Can a computer tell the difference between a donkey and a mule? (For that matter, can you?)
As part of the 2017 conference on Computer Vision and Pattern Recognition (CVPR), Caltech and Cornell University’s engineering campus, Cornell Tech, teamed up to create the iNaturalist Challenge. An outgrowth of the institutions’ previous work together on the visual encyclopedia Visipedia, iNat was a competition to create the best machine-learning algorithm for visual species identification.
From April to July, competitors were given access to a database of 650,000 images of more than 5,000 species spanning everything from protozoans to mammals. By the time the competition closed, 32 entries comprising teams and individuals had been received.

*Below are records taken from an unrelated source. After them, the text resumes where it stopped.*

-- ==== Sys2Proof/Decode.lean ====
section
/-! DEFINITION. The decoder of Stefel-2 (03 R51 to R68), total on every run of bytes, and the encoder from the same tables.
Words are natural numbers; bit 0 is the least significant bit of the first halfword. -/

namespace Sys2Proof

/-! ## Bit fields, byte order and sign extension -/

/-- The `n` bits of `v` from bit `lo` up. -/
def fld (v lo n : Nat) : Nat := v / 2 ^ lo % 2 ^ n

/-- Bit `i` of `v`. -/
def bitAt (v i : Nat) : Bool := fld v i 1 == 1

/-- The low `n` bits of `v` as a two's-complement integer. -/
def sxInt (v n : Nat) : Int :=
  if v % 2 ^ n < 2 ^ (n - 1) then (v % 2 ^ n : Nat) else (v % 2 ^ n : Nat) - (2 ^ n : Nat)

/-- The little-endian value of a run of bytes (00 R5). -/
def leNat : List Byte → Nat
  | [] => 0
  | b :: r => b.toNat + 256 * leNat r

/-- `n` bytes of a value, least significant first (00 R5). -/
def leBytes : Nat → Nat → List Byte
  | 0, _ => []
  | n + 1, v => BitVec.ofNat 8 v :: leBytes n (v / 256)

/-! ## Fields to names and back -/

def Bool.bit (b : Bool) : Nat := if b then 1 else 0

def Width.ofBit (b : Bool) : Width := if b then .w64 else .w32
def Width.bit : Width → Nat | .w32 => 0 | .w64 => 1
def Sgn.ofBit (b : Bool) : Sgn := if b then .s else .n
def Sgn.bit : Sgn → Nat | .n => 0 | .s => 1
def FW.ofBit (b : Bool) : FW := if b then .f64 else .f32
def FW.bit : FW → Nat | .f32 => 0 | .f64 => 1
def PW.ofBit (b : Bool) : PW := if b then .f16x2 else .bf16x2
def PW.bit : PW → Nat | .bf16x2 => 0 | .f16x2 => 1

def Sense.ofCode : Nat → Sense | 0 => .t | 1 => .f | 2 => .u | _ => .nt
def Sense.code : Sense → Nat | .t => 0 | .f => 1 | .u => 2 | .nt => 3
def Rel.ofCode : Nat → Rel | 0 => .eq | 1 => .ne | 2 => .lt | 3 => .le | 4 => .gt | 5 => .ge | _ => .un
def Rel.code : Rel → Nat | .eq => 0 | .ne => 1 | .lt => 2 | .le => 3 | .gt => 4 | .ge => 5 | .un => 6
def Pred.ofCode : Nat → Pred | 0 => .f | 1 => .t | _ => .u
def Pred.code : Pred → Nat | .f => 0 | .t => 1 | .u => 2
def VoteMode.ofCode : Nat → VoteMode | 0 => .ballot | 1 => .all | _ => .any
def VoteMode.code : VoteMode → Nat | .ballot => 0 | .all => 1 | .any => 2
def ShflMode.ofBit (b : Bool) : ShflMode := if b then .xor else .idx
def ShflMode.bit : ShflMode → Nat | .idx => 0 | .xor => 1
def LshDir.ofBit (b : Bool) : LshDir := if b then .dn else .up
def LshDir.bit : LshDir → Nat | .up => 0 | .dn => 1
def Scope.ofCode : Nat → Scope | 0 => .gang | 1 => .span | 2 => .dev | _ => .sys
def Scope.code : Scope → Nat | .gang => 0 | .span => 1 | .dev => 2 | .sys => 3
def AtomOp.ofCode : Nat → AtomOp
  | 0 => .add | 1 => .minS | 2 => .minN | 3 => .maxS | 4 => .maxN | 5 => .and | 6 => .or | 7 => .xor
  | 8 => .xchg | 9 => .cas | 10 => .incw | _ => .fadd
def AtomOp.code : AtomOp → Nat
  | .add => 0 | .minS => 1 | .minN => 2 | .maxS => 3 | .maxN => 4 | .and => 5 | .or => 6 | .xor => 7
  | .xchg => 8 | .cas => 9 | .incw => 10 | .fadd => 11
def ExtKind.ofCode : Nat → ExtKind
  | 0 => .n8 | 1 => .s8 | 2 => .n16 | 3 => .s16 | 4 => .n32 | _ => .s32
def ExtKind.code : ExtKind → Nat
  | .n8 => 0 | .s8 => 1 | .n16 => 2 | .s16 => 3 | .n32 => 4 | .s32 => 5
def RDir.ofCode : Nat → RDir | 0 => .mode | 1 => .rz | 2 => .rd | _ => .ru
def RDir.code : RDir → Nat | .mode => 0 | .rz => 1 | .rd => 2 | .ru => 3
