/-- Why a thread does not issue (14 R305, R310). -/
inductive Wait where
  | none
  /-- Held at its meeting point (R309). -/
  | meet
  /-- Held at a lane instruction (10 R239), with its member mask. -/
  | lane (mask : Nat)
  /-- Held at a crew-collective instruction (R311). -/
  | coll
  /-- Stalled at issue until its accesses bind (16 R349, 14 R317, 08 R195). -/
  | drain
  /-- Stalled at issue until replicated stores are acknowledged (05 R123). -/
  | reps
  /-- Stalled at issue on a class counter's limit (08 R199). -/
  | ports
  /-- Stalled at issue on a register that an unbound load will write (08 R186). -/
  | regs
  /-- Stalled at issue on a walk in progress (04 R99). -/
  | walk (w : Nat)
  /-- Blocked on a fault-buffer entry (04 R101). -/
  | fault (die entry : Nat)
  /-- Stalled at issue on tile handles (07 R164, 12 R274). -/
  | tile (hs : List Nat)
  /-- Stalled at issue on the completion of tile instructions of its gang (12 R276). -/
  | fold
  /-- Blocked in wait (08 R200). -/
  | classes (m : Mask4) (n : Nat)
  /-- Blocked at bar.wait, or (`sync`) in the wait of bar.sync (16 R352). -/
  | bar (n : Nat) (sync : Bool)
  /-- Blocked at a second arrival (16 R352). -/
  | barArr (n : Nat)
  /-- Blocked at a span barrier (16 R354). -/
  | span (n : Nat)
  /-- Waiting in qput, nput or ibsp for its accesses to bind (16 R349), in its place among the threads that push to queue `k`, or
  that send to node `k - 8`. -/
  | turn (k : Nat)
  /-- Blocked on a queue-register pop or push (16 R357). -/
  | pop (q : Nat)
  | push (q : Nat)
  /-- Blocked in claim (06 R150), grow (R149) or talloc (R152). -/
  | claim
  | grow
  | talloc
  /-- Blocked on a full copy queue (07 R162). -/
  | copyQueue
  /-- Blocked on a full bin (16 R359). -/
  | bin (node : Nat)
  /-- Blocked in sleep until a core cycle; its operand takes effect when it completes (16 R360, R357). -/
  | sleep (till : Nat) (a : Src)
  /-- Stopped at a safe point for migration (18 R399). -/
  | safePoint
  deriving DecidableEq, Repr

/-- A thread (14 R304, 17 R371, 09, 05 R105). -/
structure Thread where
  pc : Word
  mt : Word
  preds : Vector Pred 7
  loops : Vector LoopLevel 3
  l0 : Val
  l1 : Val
  /-- An uncorrectable error in a latch (09 R214). -/
  l0bad : Bool
  l1bad : Bool
  wb : Nat
  /-- Operand-cache entries by slot. -/
  oc : Tab OcEntry
  /-- When the thread last used each slot of the operand cache (09 R212). MODEL. -/
  uses : Tab Nat
  /-- Perch values by slot. -/
  perches : Tab Perch
  /-- Values each slot has held since the thread started, oldest first (09 R213). MODEL. -/
  hist : Tab (List Val)
  /-- Slots whose value is dead (09 R213). MODEL. -/
  dead : List Nat
  /-- Instructions that have read dead slots: what `Config.freeHeld` is applied to (03 R56, log entry 2). MODEL. -/
  deadReads : Nat
  fpmode : Byte
  tstat : Byte
  xpc : Word
  xcause : Word
  xval : Word
  xvec : Word
  xdepth : Bool
  step : Bool
  pend : Vector Pend 3
  save : TrapSave
  lt : Nat
  age : Nat
  live : Bool
  wait : Wait
  /-- A collective or lane instruction found due by its test, to be performed (14 R311, 10 R239). MODEL. -/
  due : Bool
  /-- Core cycles left of a sleep that a stop interrupted, with the PC of the sleep (16 R360): at depth 0, and in a handler. -/
  sleepLeft : Option (Word × Nat)
  sleepLeftX : Option (Word × Nat)
  /-- Accesses issued and not yet bound, in program order (05 R106). -/
  accs : List Acc
  /-- Replicated stores not yet acknowledged by the other copy, and the greatest ts2 of the others (05 R123). -/
  reps : List Nat
  repTs : Nat
  /-- Armed for migration: stops at the next safe point (18 R399). -/
  armed : Bool
  /-- Its metadata block is still to be read at a restore (09 R208, 17 R377): it does not issue. -/
  restoring : Bool
  deriving DecidableEq, Repr

/-! ## Crews, gangs, spans -/

/-- A crew: k registers, quota, perch map, tickets, issue state (03 R62, 06 R134, R144, 16 R351, R354, 15 R341, R344). -/
structure Crew where
  k : Vector Word 32
  /-- For a k register that holds a completion's status word: ts_c of that completion (05 R125). -/
  ktok : Tab Nat
  /-- The greatest ts_c of the crew's completed copies, for wait (05 R125, 08 R200). -/
  copyTs : Nat
  quota : Nat
  perchMap : List Nat
  tp : Vector (BitVec 16) 16
  ts : Vector (BitVec 16) 4
  slot : Nat
  passed : Nat
  /-- Pinned rows by slot index, oldest first (09 R222). -/
  pins : List Nat
  departed : Bool
  halted : Bool
  deriving DecidableEq, Repr

/-- A gang barrier (16 R351). -/
structure Bar where
  bt : Nat
  xset : Bool
  exp : Nat
  seen : U32
  ph : BitVec 16
  arr : U32
  deriving DecidableEq, Repr

/-- A span barrier (16 R354). -/
structure SpanBar where
  bt : Nat
  exp : Nat
  ph : BitVec 16
  arr : BitVec 256
  deriving DecidableEq, Repr

/-- An entry of a queue register (16 R356). -/
structure QEntry where
  data : Word
  time : Nat
  deriving DecidableEq, Repr

/-- A bound handle (06 R152, 07 R164): region in the tile store, the copy that owns the tile, ts_c of the last copy. -/
structure Handle where
  off : Nat
  kib : Nat
  owner : Option Nat
  tsc : Option Nat
  deriving DecidableEq, Repr

/-- An entry record with its placement (03 R75, 18 R394). -/
structure Kernel where
  codeBase : Nat
  codeLen : Nat
  frame : Nat
  pot : Nat
  crews : Nat
  span : Nat
  barriers : Nat
  queues : Nat
  copies : Nat
  protected_ : Bool
  replayable : Bool
  node : Bool
  pad : Nat
  tiles : Nat
  nodeCount : Nat
  nodeTimer : Nat
  recVa : Nat
  inputsVa : Nat
  inputsN : Nat
  life : Nat
  step : Nat
  liveVa : Option Nat
  safeVa : Option Nat
  woMask : Word
  deriving DecidableEq, Repr

/-- Why a gang is being stopped (17 R376, R379, 06 R141, 18 R399). -/
inductive StopWhy where
  | preempt | bench | halt | drain
  deriving DecidableEq, Repr

/-- Where a gang stands on its way (15 R339, R341, R345, 17 R377, 06 R141). -/
inductive Phase where
  /-- On a gang list, or a span member without a core: not admitted. -/
  | listed
  /-- Its admission stands at the allocator. -/
  | admitting
  /-- Its allocator serves its admission: its slots, its set and its acres are held (15 R343). -/
  | reserved
  /-- Admitted, prologue copies under way (07 R179). -/
  | prologue
  | resident
  /-- Its resumption stands at the allocator; its slots are held. -/
  | resuming
  /-- Its acres are granted: admission, or resumption, completes with its span. -/
  | ready (resumes : Bool)
  /-- Stopping: its accesses bind, copies and tile instructions complete, then it is saved. -/
  | stopping (why : StopWhy)
  /-- Pre-empted: saved, some of its acres still owned, listed as a resumption. -/
  | preempted
  /-- Written out: nothing in the pool, its slots released, listed as a resumption. -/
  | out
  /-- Halted by the debugger or for migration (17 R379, 18 R399). -/
  | halted
  | ended
  deriving DecidableEq, Repr

/-- A gang (15 R334, 17 R380). -/
structure Gang where
  slot : Nat
  lid : Nat
  index : Nat
  /-- For a node gang: its node; records taken and their greatest time. -/
  node : Option Nat
  records : List (Word × Word)
  recTime : Nat
  /-- Records that a node gang takes from its bin when it is admitted. -/
  take : Nat
  span : Nat
  spanPos : Nat
  core : Nat
  set : Nat
  kernel : Kernel
  phase : Phase
  /-- Halted by the debugger while nothing of it runs: it neither starts nor resumes (17 R379). -/
  held : Bool
  prio : Nat
  /-- Order of resumption among pre-empted gangs; none: not a resumption. -/
  resume : Option Nat
  admitTime : Nat
  /-- The 1.25 GHz count at its admission (17 R380). -/
  admit125 : Nat
  residentSince : Nat
  listedAt : Nat
  /-- Physical addresses of the 64 KiB pages of the context area (02 R45, 15 R334). -/
  pages : List Nat
  /-- Physical base addresses of the backing stacks are found through the queue's address space. -/
  stackVa : Nat
  stackN : Nat
  stackS : Nat
  crewsMax : Nat
  aspace : Nat
  padClock : Nat
  handles : Tab Handle
  bars : Vector Bar 16
  queues : Vector (List QEntry) 8
  grows : Nat
  gcols : Nat
  fit : Bool
  plan : List (List Byte)
  /-- Perch numbers in the pot and in the slack (06 R134). -/
  pot : List Nat
  slack : List Nat
  /-- Slack perches that a grow of a crew has drawn, which waits for acres that cover the rest (06 R149). -/
  drawn : Tab (List Nat)
  /-- Acres owned: frame area, pad, tile store (06 R133). -/
  frameAcres : Nat
  padAcres : Nat
  tileAcres : Nat
  /-- Those of them whose contents are written out: frame acres by number, then those of the pad, then of the tile store (17 R377, 06
  R138). -/
  gone : List Nat
  /-- Blocked claims and queue waiters in the order in which they blocked (06 R145, 16 R356): crew, count and operand; queue and thread. -/
  claims : List (Nat × Nat × Src)
  /-- Tallocs that wait, in issue order: crew, handle, size in KiB, operand. The first stands at the allocator (06 R152, R155). -/
  tallocs : List (Nat × Nat × Nat × Src)
  pops : List (Nat × Nat)
  /-- Also the threads that wait to send to a node `n`, as queue 8 + n (16 R359). -/
  pushes : List (Nat × Nat)
  /-- Prologue entries still to stage (07 R179). -/
  prologueLeft : Nat
  prologueTs : Nat
  /-- Node gangs its launch's attempt created before it (17 R371). -/
  nodeSerial : Nat
  deriving DecidableEq, Repr

/-- A span (15 R343, 16 R354); a gang launched without .span is a span of one gang. -/
structure Span where
  slot : Nat
  index : Nat
  members : List Nat
  bars : Vector SpanBar 4
  cluster : Option Nat
  chosenAt : Nat
  reserved : List Nat
  aged : Bool
  deriving DecidableEq, Repr

/-! ## Launches and queues -/

/-- A node of a launch with its bin (15 R337, R338). -/
structure Node where
  kernel : Kernel
  binVa : Nat
  binCap : Nat
  head : Nat
  count : Nat
  since : Nat
  /-- The time of each record from the head on; none: taken out of turn by a gang that was admitted before an earlier firing's. -/
  times : List (Option Nat)
  deriving DecidableEq, Repr

/-- A launch record's fields (15 R332). -/
structure LaunchRec where
  tag : Word
  succ : List Nat
  nodesN : Nat
  stackWords : Nat
  gsets : Nat
  gangs : Nat
  nodesVa : Nat
  planVa : Nat
  bitmapVa : Nat
  compVa : Nat
  ctxVa : Nat
  stackVa : Nat
  argVa : Nat
  entryVa : Nat
  deriving DecidableEq, Repr

inductive LStatus where
  /-- Waits on its predecessor counter (15 R336). -/
  | parked
  | ready
  /-- Killed, its restore and replay or completion pending (17 R383). -/
  | killed
  /-- Ended, its completion pending. -/
  | finishing
  deriving DecidableEq, Repr

/-- A launch in its slot (15 R333 to R346). -/
structure Launch where
  queue : Nat
  lid : Nat
  recVa : Nat
  record : LaunchRec
  kernel : Kernel
  nodes : List Node
  args : List Word
  plan : List (List Byte)
  tsL : Nat
  acceptT : Nat
  order : Nat
  counter : Option Nat
  status : LStatus
  /-- Halted by the debugger as a whole: its gangs to come are held (17 R379). -/
  held : Bool
  cancelled : Bool
  replays : Nat
  /-- The next regular gang or span to dispatch, and the next gang index to admit (R340). -/
  nextIndex : Nat
  nextAdmit : Nat
  done : List Nat
  nodeGangs : Nat
  /-- Node gangs created and not yet dispatched. -/
  nodeQueue : List Nat
  sets : List Nat
  trigger : Option (Nat × Nat)
  /-- The gang and the copy of the first prologue copy in list order that failed (15 R346). -/
  firstFail : Option (Nat × Nat)
  fatal : Bool
  /-- The greatest final lt and ts_c so far (R345). -/
  ct : Nat
  /-- Leaf entries whose SNAP_SLOT this launch set (04 R96). -/
  snaps : List Nat
  undoUsed : Bool
  deriving DecidableEq, Repr

/-- A command block (15 R325). -/
structure Block where
  kind : Nat
  test : Bool
  top : Nat
  onfail : Nat
  link : Bool
  after : Bool
  resv : Nat
  next : Nat
  alt : Nat
  taddr : Nat
  tval : Word
  tmask : Word
  arg0 : Word
  arg1 : Word
  deriving DecidableEq, Repr

/-- A hardware launch queue (15 R324 to R329). -/
structure Queue where
  base : Nat
  err : Byte
  state : Nat
  dies : Nat
  slice : Nat
  size : Nat
  aspace : Nat
  prio : Nat
  enable : Bool
  wptr : U32
  rptr : U32
  /-- VA of the chain block in hand; none: the ring slot. -/
  chain : Option Nat
  /-- The block read and not yet finished. -/
  block : Option Block
  /-- 1.25 GHz count of the last failed test of the block in hand; its test has passed. -/
  tested : Nat
  passed : Bool
  /-- When its halt is cleared, the queue resumes after the failed block, not at the same position (R331). -/
  skip : Bool
  qlt : Nat
  deriving DecidableEq, Repr

/-- A predecessor counter (15 R336). -/
structure Counter where
  n : BitVec 16
  f : Bool
  deriving DecidableEq, Repr

/-! ## Memory system -/

/-- Data, grains and POISON marks of a store of granules in canonical form: addresses strictly rising, no byte equal to 0,
no grain equal to the grain of zero data at its granule (04 R86, 02 R44). Grains are keyed by granule number. -/
structure Store where
  bytes : List Host.Cell
  grains : List Host.Cell
  poison : List Nat
  deriving DecidableEq, Repr
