-- ==== Sys2Proof/Machine/Contain.lean ====
section
/-! DEFINITION. Leaving and ending: coalescer entries sent, barriers and claims after a departure, crew departure, gang end,
kills and containment (08 R190, 16 R352, R353, 06 R145, R146, 15 R345, 17 R382 to R384, 05 R119). -/

namespace Sys2Proof.Machine

/-! ## Coalescer entries -/

/-- Sends one open entry of a core's issue slot: it becomes a message (08 R191). -/
def State.sendEntry (s : State) (core slot id : Nat) : State :=
  let l := (s.core core).coal.getD slot []
  match l.find? (·.1 == id) with
  | none => s
  | some e =>
    { s.setCore core fun c => { c with coal := c.coal.set slot (l.filter (·.1 != id)) } with
      msgs := s.msgs.set id ⟨e.2, .sent, s.nextId⟩, nextId := s.nextId + 1 }

/-- The entries of a list, oldest first, that satisfy a test or that bind before one of these: an older entry that shares a
thread with it, since a thread's stores bind in program order (05 R106). With them, their threads. -/
def withOlder (p : Nat → StoreEntry → Bool) (l : List (Nat × StoreEntry)) : List Nat × List Nat :=
  l.foldr (fun e acc =>
    if p e.1 e.2 || e.2.feeders.any (fun f => acc.2.contains f.1) then (e.1 :: acc.1, e.2.feeders.map (·.1) ++ acc.2)
    else acc) ([], [])

/-- Sends the entries of an issue slot that satisfy a test, and those that bind before them, oldest first. -/
def State.sendWhere (s : State) (core slot : Nat) (p : Nat → StoreEntry → Bool) : State :=
  (withOlder p ((s.core core).coal.getD slot [])).1.foldl (fun s i => s.sendEntry core slot i) s

/-- The core and issue slot of a crew. -/
def State.whereCrew (s : State) (c : Nat) : Nat × Nat :=
  match s.gangs.get? (c / 32), s.crews.get? c with
  | some g, some x => (g.core, x.slot % 4)
  | _, _ => (0, 0)

/-- Sends every open entry that holds a store of a thread (08 R190). -/
def State.sendThread (s : State) (t : Nat) : State :=
  let (core, slot) := s.whereCrew (ckOf t)
  s.sendWhere core slot fun _ e => e.feeders.any (·.1 == t)

/-- Sends every open entry of a gang's threads. -/
def State.sendGang (s : State) (g : Nat) : State :=
  match s.gangs.get? g with
  | none => s
  | some x =>
    [0, 1, 2, 3].foldl (fun s i => s.sendWhere x.core i fun _ e => e.feeders.any fun f => gangOf f.1 == g) s

/-! ## Barriers -/

/-- The number of set bits. -/
def popc (v : BitVec w) : Nat := (List.range w).countP fun i => v.getLsbD i

/-- An arrival of crew `j` (16 R352): ARR, SEEN, the ticket and BT. -/
def State.barArrive (s : State) (g j n : Nat) : State :=
  match s.gangs.get? g with
  | none => s
  | some x =>
    if h : n < 16 then
      let b := x.bars[n]
      let bt := Nat.max b.bt (s.maxLt (s.liveThreads (ckey g j)))
      let m : U32 := BitVec.ofNat 32 (2 ^ j)
      let s := s.modG g fun x => { x with bars := x.bars.set n { b with arr := b.arr ||| m, seen := b.seen ||| m, bt } }
      s.modC (ckey g j) fun c => { c with tp := c.tp.set n b.ph }
    else s

/-- A bar.wait that finds the phase complete: ticket, lt, completion (16 R352, R350). -/
def State.barLeave (s : State) (g j n : Nat) : State :=
  match s.gangs.get? g with
  | none => s
  | some x =>
    if h : n < 16 then
      let b := x.bars[n]
      let s := s.modC (ckey g j) fun c => { c with tp := c.tp.set n b.ph }
      let s := s.onThreads (s.liveThreads (ckey g j)) fun t => { t with lt := Nat.max t.lt b.bt }
      s.finishCrew (ckey g j)
    else s

/-- The crews of a gang whose live threads wait in `w`. -/
def State.crewsWaiting (s : State) (g : Nat) (w : Wait) : List Nat :=
  (List.range 32).filter fun j =>
    (s.liveThreads (ckey g j)).any fun t => match s.threads.get? t with | some x => x.wait == w | none => false

/-- One test of complete(N) (16 R352): a complete phase ends, and the crews that wait for it leave. -/
def State.barTest (s : State) (g n : Nat) : State :=
  match s.gangs.get? g with
  | none => s
  | some x =>
    if h : n < 16 then
      let b := x.bars[n]
      if b.exp ≤ popc b.arr then
        let s := s.modG g fun x => { x with bars := x.bars.set n { b with ph := b.ph + 1, arr := 0 } }
        (s.crewsWaiting g (.bar n false) ++ s.crewsWaiting g (.bar n true)).foldl (fun s j => s.barLeave g j n) s
      else s
    else s

/-- The first crew held at a second bar.arr of barrier `n` whose arrival no longer stands. -/
def State.heldArrival (s : State) (g n : Nat) : Option Nat :=
  match s.gangs.get? g with
  | some x => if h : n < 16 then (s.crewsWaiting g (.barArr n)).find? fun j => !(x.bars[n]).arr.getLsbD j else none
  | none => none

/-- complete(N) of 16 R352, tested after a change; the crews whose second arrivals a phase change releases arrive one after
another, and it is tested after each. -/
def State.barComplete (s : State) (g n : Nat) : Nat → State
  | 0 => s
  | fuel + 1 =>
    let s := s.barTest g n
    match s.heldArrival g n with
    | none => s
    | some j => ((s.barArrive g j n).finishCrew (ckey g j)).barComplete g n fuel

/-- complete(N) for a span barrier (16 R354). -/
def State.spanComplete (s : State) (sp n : Nat) : State :=
  match s.spans.get? sp with
  | none => s
  | some x =>
    if h : n < 4 then
      let b := x.bars[n]
      if b.exp ≤ popc b.arr then
        let ph := b.ph + 1
        let s := s.modS sp fun x => { x with bars := x.bars.set n { b with ph, arr := 0 } }
        x.members.foldl (fun s g => (s.crewsWaiting g (.span n)).foldl (fun s j =>
          let s := s.modC (ckey g j) fun c => { c with ts := c.ts.set n ph }
          let s := s.onThreads (s.liveThreads (ckey g j)) fun t => { t with lt := Nat.max t.lt b.bt }
          s.finishCrew (ckey g j)) s) s
      else s
    else s

/-! ## Claims -/

/-- Serves waiting claims in arrival order (06 R145). -/
def State.serveClaims (s : State) (g : Nat) : Nat → State
  | 0 => s
  | fuel + 1 =>
    match s.gangs.get? g with
    | none => s
    | some x =>
      match x.claims with
      | [] => s
      | (j, n, a) :: r =>
        if n ≤ x.pot.length then
          let s := s.modG g fun x => { x with claims := r, pot := x.pot.drop n }
          let s := s.modC (ckey g j) fun c => { c with quota := c.quota + n, perchMap := c.perchMap ++ x.pot.take n }
          (s.finishReq (ckey g j) a).serveClaims g fuel
        else s

/-! ## Waiters -/

/-- Takes waiters that satisfy a test out of walks and fault-buffer entries; an entry without waiters is freed
(04 R101). -/
def State.dropWaiters (s : State) (p : Waiter → Bool) : State :=
  { s with
    walks := (s.walks.mapVals fun _ w => { w with
      waiters := w.waiters.filter fun x => !p x, held := w.held.filter fun x => !p x.1 }).keep
      fun _ w => !(w.waiters.isEmpty && w.held.isEmpty)
    faults := (s.faults.mapVals fun _ f => { f with waiters := f.waiters.filter fun x => !p x.1 }).keep
      fun _ f => !f.waiters.isEmpty }

/-- The instance of a scope that contains a thread (05 R117). -/
def State.scopeInst (s : State) (t : Nat) (sc : Scope) : Nat :=
  match sc with
  | .gang => gangOf t
  | .span => match s.gangs.get? (gangOf t) with | some g => g.span | none => 0
  | .dev | .sys => 0

/-- The atom at which a thread waits, to bind without it (17 R383, R384). -/
def State.looseAtom (s : State) (t : Nat) : Option LooseAtom :=
  match s.threads.get? t, s.gangs.get? (gangOf t) with
  | some x, some g => x.accs.findSome? fun a => match a with
    | .atom _ (.dev pa gpa) w op sc key _ _ o c srcs =>
      some ⟨g.slot, g.core, pa, gpa, w, op, sc, s.scopeInst t sc, key, o, c, Nat.max x.lt (s.srcTimes t srcs 0 srcs)⟩
    | _ => none
  | _, _ => none

/-- The issued atoms of threads that are killed stay to be bound. -/
def State.loosen (s : State) (ts : List Nat) : State :=
  { s with loose := ts.foldl (fun l t => match s.looseAtom t with | some a => l.set t a | none => l) s.loose }

/-- Whether a waiter is a thread of a gang, or of a crew. -/
def Waiter.ofGang (g : Nat) : Waiter → Bool
  | .thread t _ _ | .frame t _ _ => gangOf t == g
  | .copy _ _ _ => false
def Waiter.ofCrew (c : Nat) : Waiter → Bool
  | .thread t _ _ | .frame t _ _ => ckOf t == c
  | .copy _ _ _ => false
def Waiter.ofCopy (c : Nat) : Waiter → Bool
  | .copy x _ _ => x == c
  | _ => false
def Waiter.ofThread (t : Nat) : Waiter → Bool
  | .thread x _ _ | .frame x _ _ => x == t
  | .copy _ _ _ => false

/-! ## Pool acres -/

/-- Acres return to the loan (06 R138). -/
def State.freeAcres (s : State) (core n : Nat) : State :=
  if n = 0 then s else s.setCore core fun c => { c with loan := c.loan + n, lastReturn := s.time }

/-- The gang that a request serves. -/
def ReqKind.gang : ReqKind → Nat
  | .resume g => g | .grow g _ _ _ => g | .talloc g _ _ _ _ => g | .admission g => g

/-- Withdraws requests that satisfy a test; their acres in DRAIN or FILL return to LOAN (06 R143). That is no
return of an acre for the benching test (log entry 83). -/
def State.withdraw (s : State) (core : Nat) (p : ReqKind → Bool) : State :=
  let back := (((s.core core).reqs.filter fun r => p r.kind && r.phase != .waiting).map (·.acres)).foldl (· + ·) 0
  s.setCore core fun c => { c with reqs := c.reqs.filter fun r => !p r.kind, loan := c.loan + back }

When allowed one guess per photo, the winning algorithm was able to correctly identify species in a 100,000-image test database 80 percent of the time. When allowed five guesses, its success rate rose to 95 percent.
"That's way better than almost every person would do on a test like this," says Grant Van Horn, one of the Caltech researchers. "It's 5,000 species, so it's pretty hard to be an expert on all of them. This is where we're seeing the true benefit of computer vision."
Van Horn’s colleague, Oisin Mac Aodha, notes that the algorithms developed for the contest use traditional neural network technology. He hopes future contests will prompt new developments in the machine-learning field. "From the competition results we can see that computers perform very well when they have access to many photographs of a given species,” he says. “However, to truly reach expert human ability, we need to design algorithms that are capable of understanding new species from only a small number of images.”
Support for the contest came from the iNaturalist website, which allows users to submit photos of plants and animals to be identified by a community of citizen scientists. Funding was provided by Google.